---------- Supplied material

/-- R277's first half: a transfer between ends that agree, with silences that fit, delivers the data. -/
theorem transfer_delivers {s : State} {ps : List Silence} (data : Bytes) (hs : s.snd.Inv) (hi : s.snd.state = .idle)
    (hr : s.rcv.state = .run) (hmax : s.snd.cfg.maxPayload = s.rcv.cfg.maxPayload)
    (hmod : s.snd.cfg.seqMod = s.rcv.cfg.seqMod) (hseq : s.snd.nextSequence = s.rcv.expected)
    (hfit : silencesFit s.rcv.cfg.idleLimit s.rcv.idleCount (chunks s.snd.cfg.maxPayload.toNat data).length ps) :
    ∃ t, transfer ps data s = .next t ∧ Transferred s (chunks s.snd.cfg.maxPayload.toNat data) t := by
  obtain ⟨hm, -⟩ := Cfg.legal_iff.mp hs.cfg
  have hrefl : Transferred s [] s :=
    ⟨hs, hi, hr, rfl, rfl, hseq, (List.append_nil _).symm, rfl, rfl, (List.append_nil _).symm⟩
  exact deliverChunks_transferred hs hmax hmod (fun _ => length_le_of_mem_chunks hm) hrefl hfit (.inr rfl)

/-! ## Transfers between any two ends -/

/-- On the way from `s₀`: `k` chunks confirmed, `n` frames transmitted and `m` acknowledgments sent. -/
structure Answered (s₀ : State) (k n m : Nat) (s : State) : Prop where
  inv : s.snd.Inv
  run : s.rcv.state = .run
  sndCfg : s.snd.cfg = s₀.snd.cfg
  rcvCfg : s.rcv.cfg = s₀.rcv.cfg
  confirmations : s.snd.confirmations = s₀.snd.confirmations + k
  frames : s.snd.frames.length = s₀.snd.frames.length + n
  acks : s.rcv.acks.length = s₀.rcv.acks.length + m

/-- A silence of a receiver without a limit, or no silence at all. -/
theorem Answered.silent {s₀ s : State} {k n m w : Nat} (h : Answered s₀ k n m s)
    (hw : s₀.rcv.cfg.idleLimit = 0 ∨ w = 0) : ∃ t, silent w s = .next t ∧ t.snd = s.snd ∧ Answered s₀ k n m t := by
  rcases hw with h0 | rfl
  · obtain ⟨l, j, hs, -⟩ := silent_of_fits w h.run (.inl (h.rcvCfg ▸ h0))
    exact ⟨_, hs, rfl, { h with }⟩
  · exact ⟨s, rfl, rfl, h⟩

/-- R.FRAME of any datagram is answered once (R192). -/
theorem Answered.frame {s₀ s : State} {k n m : Nat} (h : Answered s₀ k n m s) (d : Bytes) :
    ∃ t b, exec (.rFrame d) s = .next t ∧ t.snd = s.snd ∧ t.rcv.acks.getLast? = some b
      ∧ Answered s₀ k n (m + 1) t := by
  obtain ⟨-, hrFrame, -⟩ := rFrameAnswersEveryDatagramOnce s d
  obtain ⟨t, ht, hrun, -, -, hcfg, hsnd, hout⟩ := hrFrame h.run
  obtain ⟨b, hb⟩ : ∃ b, t.rcv.acks = s.rcv.acks ++ [b] := by
    rcases hout with ⟨hout, -⟩ | ⟨p, -, hout, -⟩
    · exact ⟨s.rcv.lastAcked, by simp [Rcv.acks, hout]⟩
    · exact ⟨s.rcv.expected, by simp [Rcv.acks, hout, List.filterMap_cons]⟩
  refine ⟨t, b, ht, hsnd, by rw [hb, List.getLast?_concat], ?_⟩
  exact
    { inv := hsnd ▸ h.inv, run := hrun, sndCfg := hsnd ▸ h.sndCfg, rcvCfg := hcfg.trans h.rcvCfg
      confirmations := hsnd ▸ h.confirmations, frames := hsnd ▸ h.frames
      acks := by rw [hb, List.length_append, h.acks, Nat.add_assoc]; rfl }
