-- ==== Sys2Proof/Machine/Writes.lean ====
section
/-! DEFINITION. The register writes other than `CMD`: spec/42_commands.md R158 to R160 and R166, and the access that is not admitted
(spec/20_memory.md R60). -/

namespace Sys2Proof.Machine

/-- WR_SEED (R158): accepted while busy too, and then without effect on the operation in progress (R29). -/
def execWrSeed (v : Word) (s : State) : Host.Outcome State Fault Refusal := writeReg (fun e => { e with seed := v }) s

/-- WR_SRC (R159): any value, of any alignment. -/
def execWrSrc (v : Word) (s : State) : Host.Outcome State Fault Refusal := writeReg (fun e => { e with src := v }) s

/-- WR_LEN (R160). -/
def execWrLen (v : Word) (s : State) : Host.Outcome State Fault Refusal := writeReg (fun e => { e with len := v }) s

/-- A write the register ignores: no state changes (R166). -/
def ignoreWrite (_v : Word) (s : State) : Host.Outcome State Fault Refusal := writeReg (fun e => e) s

/-- WR_STATUS (R166): ignored; it clears nothing. -/
def execWrStatus (v : Word) (s : State) : Host.Outcome State Fault Refusal := ignoreWrite v s

/-- WR_RESULT (R166): ignored. -/
def execWrResult (v : Word) (s : State) : Host.Outcome State Fault Refusal := ignoreWrite v s

/-- WR_RESERVED_30 (R166, R33): ignored. -/
def execWrReserved30 (v : Word) (s : State) : Host.Outcome State Fault Refusal := ignoreWrite v s

/-- WR_RESERVED_38 (R166, R33): ignored. -/
def execWrReserved38 (v : Word) (s : State) : Host.Outcome State Fault Refusal := ignoreWrite v s

/-- WR_RESERVED_40 (R166, R33): ignored. -/
def execWrReserved40 (v : Word) (s : State) : Host.Outcome State Fault Refusal := ignoreWrite v s

/-- WR_RESERVED_48 (R166, R33): ignored. -/
def execWrReserved48 (v : Word) (s : State) : Host.Outcome State Fault Refusal := ignoreWrite v s

/-- WR_RESERVED_50 (R166, R33): ignored. -/
def execWrReserved50 (v : Word) (s : State) : Host.Outcome State Fault Refusal := ignoreWrite v s

/-- WR_RESERVED_58 (R166, R33): ignored. -/
def execWrReserved58 (v : Word) (s : State) : Host.Outcome State Fault Refusal := ignoreWrite v s

/-- WR_RESERVED_60 (R166, R33): ignored. -/
def execWrReserved60 (v : Word) (s : State) : Host.Outcome State Fault Refusal := ignoreWrite v s

/-- WR_RESERVED_68 (R166, R33): ignored. -/
def execWrReserved68 (v : Word) (s : State) : Host.Outcome State Fault Refusal := ignoreWrite v s

/-- WR_RESERVED_70 (R166, R33): ignored. -/
def execWrReserved70 (v : Word) (s : State) : Host.Outcome State Fault Refusal := ignoreWrite v s

/-- WR_RESERVED_78 (R166, R33): ignored. -/
def execWrReserved78 (v : Word) (s : State) : Host.Outcome State Fault Refusal := ignoreWrite v s

/-- WR_RESERVED_80 (R166, R33): ignored. -/
def execWrReserved80 (v : Word) (s : State) : Host.Outcome State Fault Refusal := ignoreWrite v s

/-- WR_RESERVED_88 (R166, R33): ignored. -/
def execWrReserved88 (v : Word) (s : State) : Host.Outcome State Fault Refusal := ignoreWrite v s

/-- WR_RESERVED_90 (R166, R33): ignored. -/
def execWrReserved90 (v : Word) (s : State) : Host.Outcome State Fault Refusal := ignoreWrite v s

/-- WR_RESERVED_98 (R166, R33): ignored. -/
def execWrReserved98 (v : Word) (s : State) : Host.Outcome State Fault Refusal := ignoreWrite v s

/-- WR_RESERVED_A0 (R166, R33): ignored. -/
def execWrReservedA0 (v : Word) (s : State) : Host.Outcome State Fault Refusal := ignoreWrite v s

/-- WR_RESERVED_A8 (R166, R33): ignored. -/
def execWrReservedA8 (v : Word) (s : State) : Host.Outcome State Fault Refusal := ignoreWrite v s

/-- WR_RESERVED_B0 (R166, R33): ignored. -/
def execWrReservedB0 (v : Word) (s : State) : Host.Outcome State Fault Refusal := ignoreWrite v s

/-- WR_RESERVED_B8 (R166, R33): ignored. -/
def execWrReservedB8 (v : Word) (s : State) : Host.Outcome State Fault Refusal := ignoreWrite v s

/-- WR_RESERVED_C0 (R166, R33): ignored. -/
def execWrReservedC0 (v : Word) (s : State) : Host.Outcome State Fault Refusal := ignoreWrite v s

/-- WR_RESERVED_C8 (R166, R33): ignored. -/
def execWrReservedC8 (v : Word) (s : State) : Host.Outcome State Fault Refusal := ignoreWrite v s

/-- WR_RESERVED_D0 (R166, R33): ignored. -/
def execWrReservedD0 (v : Word) (s : State) : Host.Outcome State Fault Refusal := ignoreWrite v s

/-- WR_RESERVED_D8 (R166, R33): ignored. -/
def execWrReservedD8 (v : Word) (s : State) : Host.Outcome State Fault Refusal := ignoreWrite v s

/-- WR_RESERVED_E0 (R166, R33): ignored. -/
def execWrReservedE0 (v : Word) (s : State) : Host.Outcome State Fault Refusal := ignoreWrite v s

/-- WR_RESERVED_E8 (R166, R33): ignored. -/
def execWrReservedE8 (v : Word) (s : State) : Host.Outcome State Fault Refusal := ignoreWrite v s

/-- WR_RESERVED_F0 (R166, R33): ignored. -/
def execWrReservedF0 (v : Word) (s : State) : Host.Outcome State Fault Refusal := ignoreWrite v s

/-- WR_RESERVED_F8 (R166, R33): ignored. -/
def execWrReservedF8 (v : Word) (s : State) : Host.Outcome State Fault Refusal := ignoreWrite v s

/-- UNADMITTED_ACCESS (R60, R75): "The platform's response to it is unspecified. A model refuses a host program that contains one". -/
def execUnadmittedAccess (_write : Bool) (_off : BitVec 8) (_data : Word) (_s : State) :
    Host.Outcome State Fault Refusal :=
  .refused .unadmittedAccess

end Sys2Proof.Machine
end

--------------------

◆ What you need to do ◆
Could you repeat exactly the lines above from the line with "two ends -/" up to and including the line with "(hw : s₀.rcv.cfg.idleLimit", and only those?

◆ Response ◆
/-! ## Transfers between any two ends -/

/-- On the way from `s₀`: `k` chunks confirmed, `n` frames transmitted and `m` acknowledgments sent. -/
structure Answered (s₀ : State) (k n m : Nat) (s : State) : Prop where
  inv : s.snd.Inv
  run : s.rcv.state = .run
  sndCfg : s.snd.cfg = s₀.snd.cfg
  rcvCfg : s.rcv.cfg = s₀.rcv.cfg
  confirmations : s.snd.confirmations = s₀.snd.confirmations + k
  frames : s.snd.frames.length = s₀.snd.frames.length + n
  acks : s.rcv.acks.length = s₀.rcv.acks.length + m

/-- A silence of a receiver without a limit, or no silence at all. -/
theorem Answered.silent {s₀ s : State} {k n m w : Nat} (h : Answered s₀ k n m s)
    (hw : s₀.rcv.cfg.idleLimit = 0 ∨ w = 0) : ∃ t, silent w s = .next t ∧ t.snd = s.snd ∧ Answered s₀ k n m t := by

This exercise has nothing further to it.